Он взъерошил себе волосы обеими руками:
— Это история. Я еще не встречал никого, кто бы имел к ней отношение.
— Я тоже, но тем не менее…
— Вон там Ватерлоо, в противоположном направлении произошла битва на Сомме, наверняка там полегли и Петерсены, и Муры.
— Это был мой дед.
— Но ты сам говорил, что никогда его не знал. Я даже не помню дедушку. Прости, но у меня нет никакой эмоциональной связи с тем, что произошло так давно.
«Эмоциональная связь», до чего идиотская фраза.
— Прошло всего каких-то семьдесят лет, Алби.

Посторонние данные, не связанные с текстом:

-- ==== Sys2Proof/Certificates/Slice0/Obligations.lean ====
section
/-!
DEFINITION. The statements about the machine, from the numbered rules of spec/. `Config.hw` are this hardware's parameters;
`CLK_PER_US` stays open in them, so every statement holds for each of its values.
-/

open Sys2Proof Sys2Proof.Machine

/-! ## Encoding -/

/-- 30_encoding.md sections 1 to 3: no bit of an operand is lost between the encoder and the decoder, for all nine requests and
every operand value. -/
def Obligations.DecodeOfEncodeIsTheRequest : Prop :=
  ∀ i : Instr, decode (encode i) = .legal i

/-- 30_encoding.md sections 1 to 3: a legal word is the encoding of the request it decodes to, so no two legal words mean the
same request. -/
def Obligations.LegalWordIsItsRequestsEncoding : Prop :=
  ∀ (w : Word) (i : Instr), decode w = .legal i → encode i = w

/-- The legal words are exactly those that match a row of the opcode table, and the rows do not overlap. -/
def Obligations.LegalExactlyOnOpcodeRows : Prop :=
  (∀ w : Word, (∃ i, decode w = .legal i) ↔ ∃ row ∈ opcodeRows, w &&& row.1 = row.2) ∧
  ∀ w : Word, ∀ r₁ ∈ opcodeRows, ∀ r₂ ∈ opcodeRows, w &&& r₁.1 = r₁.2 → w &&& r₂.1 = r₂.2 → r₁ = r₂

/-- R74: the reserved operation codes. -/
def Obligations.ReservedOpcodeIsIllegal : Prop :=
  ∀ w : Word, (w.extractLsb' 28 4 = 0x0#4 ∨ 0xA#4 ≤ w.extractLsb' 28 4) → ∃ why, decode w = .illegal why

/-- R75: a reserved field or a must-be-zero operand bit that is not zero; the operand positions marked `0` in R71, per
operation code. -/
def Obligations.ReservedBitsAreIllegal : Prop :=
  ∀ w : Word,
    (w.extractLsb' 24 4 ≠ 0#4 ∨
     (w.extractLsb' 28 4 = 0x1#4 ∧ w.extractLsb' 0 24 ≠ 0#24) ∨
     (w.extractLsb' 28 4 = 0x2#4 ∧ w.extractLsb' 9 15 ≠ 0#15) ∨
     (w.extractLsb' 28 4 = 0x5#4 ∧ w.extractLsb' 8 16 ≠ 0#16) ∨
     (w.extractLsb' 28 4 = 0x6#4 ∧ w.extractLsb' 16 8 ≠ 0#8) ∨
     (w.extractLsb' 28 4 = 0x7#4 ∧ w.extractLsb' 16 8 ≠ 0#8) ∨
     (w.extractLsb' 28 4 = 0x8#4 ∧ w.extractLsb' 0 24 ≠ 0#24) ∨
     (w.extractLsb' 28 4 = 0x9#4 ∧ w.extractLsb' 0 24 ≠ 0#24)) →
    ∃ why, decode w = .illegal why

/-- R76: bits `w[7:4]` of `SEND_NIBBLE` and `SEND_CMD4` may have any value, and only the request latch tells two values of
them apart. -/
def Obligations.ValueHighNibbleReachesNoLine : Prop :=
  (∀ (w : Word) (n : Nibble) (v : Byte) (r : Bool), decode w = .legal (.sendNibble v r) →
    decode (w.extractLsb' 8 24 ++ n ++ w.extractLsb' 0 4) = .legal (.sendNibble (n ++ lo v) r)) ∧
  (∀ (w : Word) (n : Nibble) (v : Byte) (t : Half), decode w = .legal (.sendCmd4 v t) →
    decode (w.extractLsb' 8 24 ++ n ++ w.extractLsb' 0 4) = .legal (.sendCmd4 (n ++ lo v) t)) ∧
  (∀ (v : Byte) (n : Nibble) (r : Bool) (s : State), ∃ a b,
    exec (.sendNibble v r) s = .next a ∧ exec (.sendNibble (n ++ lo v) r) s = .next b ∧ b = { a with rqArg := b.rqArg }) ∧
  (∀ (v : Byte) (n : Nibble) (t : Half) (s : State), ∃ a b,
    exec (.sendCmd4 v t) s = .next a ∧ exec (.sendCmd4 (n ++ lo v) t) s = .next b ∧ b = { a with rqArg := b.rqArg })

/-- R82: some of the words of the spec's own table decode to the requests it names. -/
def Obligations.SpecWordsDecode : Prop :=
  decode 0x10000000#32 = .legal .initPins ∧
  decode 0x20000105#32 = .legal (.sendNibble 0x5#8 true) ∧
  decode 0x30100403#32 = .legal (.sendCmd4 0x03#8 4100#16) ∧
  decode 0x4006A401#32 = .legal (.sendCmd8 0x01#8 1700#16) ∧
  decode 0x50000041#32 = .legal (.writeChar 0x41#8) ∧
  decode 0x60000200#32 = .legal (.writeString 0x0200#16) ∧
  decode 0x70000103#32 = .legal (.moveCursor 3#8 1#8) ∧
  decode 0x80000000#32 = .legal .initProcedure ∧
  decode 0x90000000#32 = .legal .init ∧
  decode 0x11000000#32 = .illegal .reservedField ∧
  decode 0x20000205#32 = .illegal .reservedArgBit ∧
  decode 0xA0000000#32 = .illegal .reservedOpcode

Два поколения тому назад в Париже и Амстердаме действовали нацисты. Имя Алби очень похоже на еврейское…
— Ладно, какой-то очень мрачный разговор, — произнесла Конни непривычно весело. — Кто хочет кофе?
— Самое меньшее, что могло бы случиться, — тебя призвали бы в армию. Ты когда-нибудь задумывался, каково бы тебе там было? Что значит охваченному страхом человеку находиться в лесу среди зимы, как пришлось моему деду? Без всяких вай-фай-сигналов, Алби!
— Не могли бы вы оба говорить тише? И сменить тему?
Но я едва поднял голос, чтобы заглушить шум поезда, зато Алби кричал во все горло.
— Почему ты стараешься сделать из меня невежду? — раздался его пронзительный вопль. — Я знаю все это, я знаю, что произошло. Я знаю, просто не… одержим Второй мировой войной. Прости, но это так. Мы пошли дальше.
— Мы? Мы?
— Мы пошли дальше, мы не видим повсюду одну войну. Мы не смотрим на карты и не видим везде… этих стрелок. Вот так обстоят дела, ясно? Разве это не здоровый подход? Двигаться дальше, быть европейцем, а не читать без конца эти книги, упиваясь войной?
— Ничего я не упиваюсь, я…
— Прости, пап, но я не питаю ностальгии по танковым битвам в лесах, и я не стану притворяться, что меня волнуют вещи, которые на самом деле ничего для меня не значат.
Ничего не значат? Это был отец моего отца. Мой папа вырос без папы. Возможно, Алби считал, что это нормальное, даже желательное положение дел, но все же быть таким равнодушным, пренебрежительным, это казалось… предательством, малодушием. Я люблю сына — надеюсь, это совершенно ясно, — но в ту самую секунду мне вдруг захотелось ткнуть его башкой в окно, да побольнее.
Однако я выждал немного и только потом сказал:
— Что ж, честно говоря, твое отношение мне кажется вполне дерьмовым. — В наступившей тишине мои слова не стали менее резкими.
65. Швейцария
Другие точки зрения легче воспринимаются с расстояния. Время позволяет нам отодвинуться подальше и рассмотреть вещи более объективно, менее эмоционально, и теперь, вспоминая разговор, мне ясно, что я отреагировал чересчур бурно. Я родился через пятнадцать лет после окончания войны, и все равно она набросила тень на мое детство: игрушки, комиксы, музыка, развлечения, политика, она была во всем. Бог его знает, каково было моим родителям видеть весь тот ужас их ранней юности, воплощенный в ситкомах и детских играх. Разумеется, они не подавали виду. Среди нескольких вещей, над которыми отец мог посмеяться, были и нацисты. Если потеря деда и огорчала его, то он это скрывал, как скрывал все сильные чувства, за исключением гнева.
Мой сын, наоборот, принадлежал к поколению, которое не делило страны на союзников и гитлеровский блок, не судило людей в зависимости от лояльности их прародителей. Война вошла в жизнь Алби только в виде компьютерных стрелялок. Может быть, это действительно здоровый взгляд на вещи. Может быть, в этом и заключается прогресс.
Но тогда, в поезде, мне это не казалось прогрессом. Скорее, было больше похоже на неуважение, невежество и самоуспокоенность, я так прямо ему и сказал, а он в ответ отшвырнул книгу на столик, буркнул что-то себе под нос, перелез через Конни в проход и смылся.